◆ Work item
Below are several records. Retype exactly those lines running from the one with "(R311, R312). -/" through the one with "def execRateFallback (t", end lines included, and no others.
[Data provided]
/-- Append an entry to a copy. -/
def State.mapPut (s : State) (copy : Nat) (e : List Byte) : State :=
  s.program (mapCopyBase copy + nextFree s (mapCopyBase copy) (mapCopyBase (copy + 1)) 16 * 16) (e.take 12)

/-- Record a block in copy A and then in copy B; when a copy is full, copy B is rewritten first, then copy A. -/
def State.mapWrite (s : State) (block physical : Nat) (weak : Bool) : State :=
  let seq := match newestBy 4 8 (mapRecords s 0 ++ mapRecords s 1) with | some r => field r.2 4 8 + 1 | none => 1
  let r := mapRecord block physical seq weak
  let s1 := if nextFree s (mapCopyBase 0) (mapCopyBase 1) 16 < 2048 ∧ nextFree s (mapCopyBase 1) (mapCopyBase 2) 16 < 2048 then s
    else (s.rewriteMap 1 (fullMap s)).rewriteMap 0 (fullMap s)
  (s1.mapPut 0 r).mapPut 1 r

/-- At an enable each copy of the map gets the governing entries that it lacks (Table 12-7). -/
def State.repairMap (s : State) : State :=
  (fullMap s).foldl (fun x e => [0, 1].foldl (fun y c => if (mapRecords y c).any (fun r => r.2 == e) then y else y.mapPut c e) x) s

/-! ### Monotonic counters (R386, R388) -/

def counterCopy (copy : Nat) : Nat := 0x00300000 + copy * 0x20000
def counterRecords (s : State) (copy : Nat) : List (Nat × List Byte) :=
  validRecords s (counterCopy copy) (counterCopy (copy + 1)) 32 (sealedAt 12 12)

/-- The value that a copy gives a counter: the highest of its valid records. -/
def copyValue (s : State) (copy n : Nat) : Nat :=
  (counterRecords s copy).foldl (fun m r => if field r.2 0 1 = n then Nat.max m (field r.2 4 8) else m) 0

/-- A counter's value: the higher of its two copies. -/
def counterValue (s : State) (n : Nat) : Nat := Nat.max (copyValue s 0 n) (copyValue s 1 n)

/-- A record of a counter: type 0 an increment, 1 a snapshot. -/
def counterRecord (n type v seq : Nat) : List Byte :=
  let head := leBytes 1 n ++ leBytes 1 type ++ [0xFF, 0xFF] ++ leBytes 4 v ++ leBytes 4 seq
  head ++ leBytes 4 (crc32 head)

/-- The place of the next record of a copy, and its sequence number. -/
def counterNext (s : State) (copy : Nat) : Nat × Nat :=
  match newestBy 8 12 (counterRecords s copy) with | some r => ((r.1 + 1) % 4096, field r.2 8 12 + 1) | none => (0, 1)

/-- Append a record to a copy. -/
def State.counterPut (s : State) (copy n type v : Nat) : State :=
  let q := counterNext s copy
  s.program (counterCopy copy + q.1 * 32) (counterRecord n type v q.2)

/-- Program counter `n`'s value `v` into a copy.  A record that would open a block is preceded by a snapshot of all the
counters, and the next block, the oldest, is erased. -/
def State.counterWrite (s : State) (copy n v : Nat) : State :=
  let q := counterNext s copy
  if q.1 % 1024 = 0 ∧ q.2 ≠ 1 then
    let s1 := (List.range 32).foldl (fun x k => x.counterPut copy k 1 (copyValue s copy k)) s
    (s1.eraseRange (counterCopy copy + (q.1 / 1024 + 1) % 4 * 0x8000) 0x8000).counterPut copy n 0 v
  else s.counterPut copy n 0 v
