-- ==== Sys2Proof/Machine/SkeinLinks.lean ====
section
/-! DEFINITION. The skein's link commands: line tests, line rates, frame boundaries, time marks, control records, elections
and their timeouts (R310 to R328, R338, R339). -/

namespace Sys2Proof.Machine

/-! ### Lines (R310 to R312) -/

/-- A line test ends: a fault is reported, a pass starts training (R311, R312). -/
def State.lineTest (s : State) (p fault pair dist : Nat) : State :=
  if !portOn s p || decide (2 ≤ linkOf s p) || decide (s.now < (s.port p).testAt) then s
  else
    let s1 := s.setPort p (fun x => { x with testAt := s.now + msU 100 })
    if fault = 0 then
      let s2 := (s1.put (F.SKN_PORT_STATUS_FAULT p) 0).put (F.SKN_PORT_STATUS_FAULT_PAIR p) 0
      if linkOf s p = 0 then s2.put (F.SKN_PORT_STATUS_LINK p) 1 else s2
    else s1.lineFault p fault pair dist

/-- LINE_TEST (R311). -/
def execLineTest (t p fault pair dist : Nat) (s : State) : Out := .next ((s.at t).lineTest p (fault % 6) pair dist)

/-- A DC monitor sees a short to ground (3) or to VSUP (4): the driver is disabled at once (Table 10-2). -/
def State.lineShort (s : State) (p : Nat) (toVsup : Bool) (pair : Nat) : State :=
  if !portOn s p then s
  else (s.setPort p (fun x => { x with testAt := s.now + msU 100 })).lineFault p (if toVsup then 4 else 3) pair
    (s.get (F.SKN_PORT_STATUS_FAULT_DIST p))

/-- LINE_SHORT_DETECT (R311). -/
def execLineShortDetect (t p : Nat) (toVsup : Bool) (pair : Nat) (s : State) : Out := .next ((s.at t).lineShort p toVsup pair)

/-- An automatic port without lock for 8,192 frames transmits at the low rate (R310). -/
def State.rateFallback (s : State) (p : Nat) : State :=
  let x := s.port p
  if portOn s p && s.get (F.SKN_PORT_CFG_RATE p) == 2 && !x.locked && decide (x.unlockedAt + secondU ≤ s.now) && linkOf s p != 5 then
    s.put (F.SKN_PORT_STATUS_LOW_RATE p) 1
  else s

/-- RATE_FALLBACK (R310). -/
def execRateFallback (t p : Nat) (s : State) : Out := .next ((s.at t).rateFallback p)

/-- A port's receiver locks at a line rate: an automatic port's transmitter takes that rate; a port of a set rate locks
at that rate only.  Reversed polarity is corrected and shown (R309, R310, Table 10-2). -/
def State.lockAtRate (s : State) (p : Nat) (low inverted : Bool) : State :=
  let rate := s.get (F.SKN_PORT_CFG_RATE p)
  if !portOn s p || linkOf s p != 1 || !(rate == 2 || rate == low.toNat) then s
  else ((s.put (F.SKN_PORT_STATUS_LOW_RATE p) low.toNat).put (F.SKN_PORT_STATUS_POL_INV p) inverted.toNat).setPort p
    (fun x => { x with locked := true, marks := 0, misses := 0 })

/-- LOCK_AT_RATE (R310). -/
def execLockAtRate (t p : Nat) (low inverted : Bool) (s : State) : Out := .next ((s.at t).lockAtRate p low inverted)

/-! ### Frames (R313 to R316) -/

/-- The time mark that this device sends on a port (R314, R320, R327). -/
def markOf (s : State) (p : Nat) : Mark :=
  let st := sknState s
  let headless := st != 3 && st != 4 && st != 5
  let up := (s.port (upPort s)).peer
  { low := s.on (F.SKN_PORT_STATUS_LOW_RATE p), headless := headless, holdover := inHoldover s
    incumbent := if st = 4 then s.skn.incumbent else if st = 3 then (up.map (fun m => m.incumbent)).getD false else false
    ticks := s.net / frameUnit * 4 % 2 ^ 48, head := if headless then 0 else s.get F.SKN_STATUS_HEAD_ID
    prio := if st = 4 then sknPrio s else (up.map (fun m => m.prio)).getD 0
    sender := sknId s, sport := p
    hops := if p = upPort s ∨ st = 5 ∨ st = 2 ∨ st = 6 ∨ st = 1 then 0x7FF else s.get F.SKN_STATUS_HOPS }

/-- Order in which record positions are filled (R316). -/
def recRank : SknRec → Nat
  | .delay _ => 0
  | .quench _ _ _ => 1
  | .elect _ _ => 2
  | .prune _ _ => 3
  | .enum _ => 4
def recsBy (l : List SknRec) : List SknRec :=
  [0, 1, 2, 3, 4].flatMap (fun k => l.filter (fun r => recRank r == k))

/-! Characters of the line code: K28.5, K28.0, K27.7 and K29.7, by their 8-bit values. -/
def K28_5 : Byte := 0xBC
def K28_0 : Byte := 0x1C
def K27_7 : Byte := 0xFB
def K29_7 : Byte := 0xFD

/-- Bytes 1 to 14 of a mark or cell between its comma and its CRC-8 (R314, R315). -/
def sealCell (k : Byte) (bs : List Byte) : List Byte := k :: bs ++ [BitVec.ofNat 8 (crc8 bs)]
/-- The bytes of a time mark (R314). -/
def markBytes (m : Mark) : List Byte :=
  sealCell K28_5 (leBytes 1 (m.low.toNat + 2 * m.headless.toNat + 4 * m.holdover.toNat + 8 * m.incumbent.toNat) ++
    leBytes 6 m.ticks ++ leBytes 2 (m.head % 1024) ++ leBytes 1 m.prio ++ leBytes 2 (m.sender % 1024 + m.sport % 4 * 1024) ++
    leBytes 2 (m.hops % 2048))
/-- The bytes of an event cell (R315). -/
def cellBytes (low : Bool) (c : EvCell) : List Byte :=
  let path := match c.notice with | some x => x.kind % 4 + x.origin % 1024 * 4 + x.seq % 256 * 4096 | none => 0
  sealCell K28_0 (leBytes 1 (if low then 0 else c.n % 8) ++ leBytes 4 c.skc.toNat ++ leBytes 4 path ++ List.replicate 5 0)
/-- What a port sends as event cell `n` of its present frame. -/
def sentCell (s : State) (p n : Nat) : List Byte :=
  cellBytes (s.on (F.SKN_PORT_STATUS_LOW_RATE p)) (((s.port p).cells.find? (fun c => c.n == n)).getD ⟨n, 0, none⟩)
/-- The bytes of a control record (R316). -/
def recBytes : SknRec → List Byte
  | .delay d => 0x01 :: leBytes 4 (unsigned 32 d) ++ List.replicate 3 0
  | .elect h d =>
      0x02 :: leBytes 2 (match h with | some c => c.id % 1024 + 1024 * c.inc.toNat | none => 0) ++
        leBytes 1 (match h with | some c => c.prio | none => 0) ++
        leBytes 2 (match d with | some c => c.id % 1024 + 1024 | none => 0) ++
        leBytes 1 (match d with | some c => c.prio | none => 0) ++ [0]
  | .enum e =>
      0x03 :: leBytes 2 (e.id % 1024 + e.pport % 4 * 1024) ++ leBytes 2 (e.parent % 1024 + e.upport % 4 * 1024) ++
        leBytes 1 e.prio ++ leBytes 1 e.relay.toNat ++ [0]
  | .prune id port => 0x04 :: leBytes 2 (id % 1024 + port % 4 * 1024) ++ List.replicate 5 0
  | .quench h set n => 0x05 :: leBytes 2 (h % 1024) ++ leBytes 1 set.toNat ++ leBytes 2 n ++ List.replicate 2 0
/-- The control slice of a frame but for event cell 0: the mark, and 36 records, 5 at the low rate, EMPTY where there is
none (Table 10-3). -/
def sliceBytes (low : Bool) (m : Mark) (rs : List SknRec) : List Byte :=
  markBytes m ++ fit (8 * if low then 5 else 36) (rs.flatMap recBytes)

/-- Bytes 1 to 16 of a message (R317). -/
def msgHeader (m : SknMsg) : List Byte :=
  leBytes 2 (m.dest % 1024 + m.bcast.toNat * 1024 + m.kind % 8 * 2048 + m.prio % 4 * 16384) ++
  leBytes 2 (m.origin % 1024 + m.channel % 16 * 1024) ++ leBytes 2 m.seq ++ leBytes 2 m.payload.length ++ leBytes 8 m.time
/-- The bytes of a message, and how many they are (R317). -/
def msgBytes (m : SknMsg) : List Byte :=
  K27_7 :: msgHeader m ++ m.payload ++ leBytes 4 (crc32 (msgHeader m ++ m.payload)) ++ [K29_7]
def msgSize (m : SknMsg) : Nat := m.payload.length + 22
/-- Data-region bytes of a frame on a port (Table 10-3). -/
def dataRegion (s : State) (p : Nat) : Nat := if s.on (F.SKN_PORT_STATUS_LOW_RATE p) then 328 else 2768

/-- Send queued messages while the frame has room; a message may go on into the next frame (R317, R331). -/
def drainQueue (cap : Nat) : List SknMsg → Nat → List SknMsg × List SknMsg × Nat
  | [], used => ([], [], used)
  | m :: r, used =>
      if used < cap then let x := drainQueue cap r (used + msgSize m); (m :: x.1, x.2.1, x.2.2)
      else ([], m :: r, used)

/-- The frame of one port: DELAY first, then the records in their order, 36 positions at full rate and 5 at low rate; the
event cells of earlier frames have gone. -/
def framePort (s : State) (p : Nat) (x : Port) : Port :=
  let low := s.on (F.SKN_PORT_STATUS_LOW_RATE p)
  let up := linkUp s p
  let all := recsBy (x.recs ++ (if up then [SknRec.elect s.skn.viewHead s.skn.viewDep] else []))
  let room := if low then 4 else 35
  let d := drainQueue (dataRegion s p) x.queue (x.used - dataRegion s p)
  { x with
    sentMark := some (markOf s p)
    sentRecs := SknRec.delay (x.t21.getD 0) :: all.take room
    recs := (all.drop room).filter (fun r => recRank r != 2)
    cells := x.cells.filter (fun c => decide (s.net / cellUnit s p ≤ c.n))
    sent := d.1
    slice := sliceBytes low (markOf s p) (SknRec.delay (x.t21.getD 0) :: all.take room)
    data := d.1.flatMap msgBytes
    queue := d.2.1
    used := d.2.2 }

/-- The mean of the θ of 16 frames is shown and steered out: a step only with TIME_SRC 0b10, no item accepted and more
than one tick, otherwise a slew; without disciplining the rate is corrected too (R324, R326). -/
def State.steer (s : State) : State :=
  let n := s.skn.thetas.length
  if n = 0 then s
  else
    let theta : Int := s.skn.thetas.foldl (fun (a : Int) (b : Int) => a + b) 0 / (2 * n)
    let s1 := { s.put F.SKN_OFFSET_THETA (unsigned 32 theta) with skn := { s.skn with thetas := [] } }
    if inHoldover s ∨ sknState s ≠ 3 then s1
    else if s.get F.MAC_CFG_TIME_SRC = 2 ∧ s.items.isEmpty ∧ tickU < theta.natAbs then
      { s1 with net := ((s1.net : Int) - theta).toNat % 2 ^ 64, mac := { s1.mac with slew := 0 } }
    else
      let full := !s.on (F.SKN_PORT_STATUS_LOW_RATE (upPort s))
      let est := signed 32 (s.get F.MAC_FREQ_EST_EST)
      let err : Int := -(theta + s.mac.slew) * (1024 * 1000000) / (slotU : Int)
      let s2 := if s.on F.SKN_CFG_PLL_DISC && full then s1
        else s1.put F.MAC_FREQ_EST_EST (unsigned 32 (est + err / (2 ^ s.get F.MAC_SYNC_ALPHA : Nat)))
      { s2 with mac := { s2.mac with slew := -theta } }.put F.MAC_SYNC_STATUS_SLEWING (if theta = 0 then 0 else 1)

/-- A frame boundary (R313): a frame starts on every port whose transmitter runs. -/
def State.frameBoundary (s : State) (xo : Int) : State :=
  let f := s.net / frameUnit
  if !s.en Blk.SKN || f == s.skn.lastFrame then s
  else
    let s1 := { s with skn := { s.skn with lastFrame := f } }
    let live := [0, 1, 2].filter (fun p => portOn s1 p && decide (1 ≤ linkOf s1 p) && decide (linkOf s1 p ≤ 4))
    let s2 := live.foldl (fun x p => x.setPort p (framePort s1 p)) s1
    let s3 := (s2.fire 42).put F.SKN_XO_PPB (unsigned 32 xo)
    ((if f % 16 = 0 then s3.steer else s3).steerRef).syncHoldover

/-- SKEIN_FRAME_BOUNDARY (R313); `xo` is XOSC's frequency against the skein in ppb, as SKN measures it (R326). -/
def execSkeinFrameBoundary (t : Nat) (xo : Int) (s : State) : Out := .next ((s.at t).frameBoundary xo)

/-- A time mark arrives (R314, R318, R320, R323). -/
def State.timeMark (s : State) (p : Nat) (m : Mark) (valid : Bool) (violations : Nat) : State :=
  let k := linkOf s p
  if !portOn s p || k == 0 || k == 5 || !(s.port p).locked then s
  else
    let s1 := s.count (F.SKN_PORT_ERR_COUNT p) violations
    if !valid then s1.setPort p (fun x => { x with marks := 0, misses := x.misses + 1 })
    else
      let d : Int := (s.net : Int) - (m.ticks * tickU : Nat)
      let s2 := s1.setPort p (fun x => { x with
        marks := x.marks + 1, misses := 0, lastMark := s.now, peer := some m, t21 := some d })
      if linkUp s2 p then (s2.follow).syncHoldover else s2

/-- TIME_MARK_RECEIVED (R323). -/
def execTimeMarkReceived (t p : Nat) (m : Mark) (valid : Bool) (violations : Nat) (s : State) : Out :=
  .next ((s.at t).timeMark p m valid violations)

/-- 16 consecutive valid marks after training bring a link up; a device without a link starts an election (R318). -/
def State.bringUp (s : State) (p : Nat) : State :=
  let x := s.port p
  match x.peer with
  | none => s
  | some m =>
    if !portOn s p || linkOf s p != 1 || decide (x.marks < 16) then s
    else
      let s1 := (((s.put (F.SKN_PORT_STATUS_LINK p) 4).put (F.SKN_PORT_PEER_ID p) m.sender).put (F.SKN_PORT_PEER_PORT p) m.sport).put
        (F.SKN_PORT_PEER_V p) 1
      (if sknState s1 = 1 then (s1.elect false).classify else s1).follow

/-- LINK_UP (R318). -/
def execLinkUp (t p : Nat) (s : State) : Out := .next ((s.at t).bringUp p)

/-- Two missing or invalid marks, or 40 bit times without transitions (`quiet`), take a link down (R318). -/
def State.linkDown (s : State) (p : Nat) (quiet : Bool) : State :=
  let x := s.port p
  if linkUp s p && (quiet || decide (2 ≤ x.misses) || decide (x.lastMark + 2 * frameUnit ≤ s.now)) then
    (s.setPort p (fun y => { y with testAt := s.now + msU 100 })).dropLink p 0
  else s

/-- LINK_DOWN (R318). -/
def execLinkDown (t p : Nat) (quiet : Bool) (s : State) : Out := .next ((s.at t).linkDown p quiet)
[/Data provided]
◆ Solution to the exercise
/-- A line test ends: a fault is reported, a pass starts training (R311, R312). -/
def State.lineTest (s : State) (p fault pair dist : Nat) : State :=
  if !portOn s p || decide (2 ≤ linkOf s p) || decide (s.now < (s.port p).testAt) then s
  else
    let s1 := s.setPort p (fun x => { x with testAt := s.now + msU 100 })
    if fault = 0 then
      let s2 := (s1.put (F.SKN_PORT_STATUS_FAULT p) 0).put (F.SKN_PORT_STATUS_FAULT_PAIR p) 0
      if linkOf s p = 0 then s2.put (F.SKN_PORT_STATUS_LINK p) 1 else s2
    else s1.lineFault p fault pair dist

/-- LINE_TEST (R311). -/
def execLineTest (t p fault pair dist : Nat) (s : State) : Out := .next ((s.at t).lineTest p (fault % 6) pair dist)

/-- A DC monitor sees a short to ground (3) or to VSUP (4): the driver is disabled at once (Table 10-2). -/
def State.lineShort (s : State) (p : Nat) (toVsup : Bool) (pair : Nat) : State :=
  if !portOn s p then s
  else (s.setPort p (fun x => { x with testAt := s.now + msU 100 })).lineFault p (if toVsup then 4 else 3) pair
    (s.get (F.SKN_PORT_STATUS_FAULT_DIST p))

/-- LINE_SHORT_DETECT (R311). -/
def execLineShortDetect (t p : Nat) (toVsup : Bool) (pair : Nat) (s : State) : Out := .next ((s.at t).lineShort p toVsup pair)

/-- An automatic port without lock for 8,192 frames transmits at the low rate (R310). -/
def State.rateFallback (s : State) (p : Nat) : State :=
  let x := s.port p
  if portOn s p && s.get (F.SKN_PORT_CFG_RATE p) == 2 && !x.locked && decide (x.unlockedAt + secondU ≤ s.now) && linkOf s p != 5 then
    s.put (F.SKN_PORT_STATUS_LOW_RATE p) 1
  else s

/-- RATE_FALLBACK (R310). -/
def execRateFallback (t p : Nat) (s : State) : Out := .next ((s.at t).rateFallback p)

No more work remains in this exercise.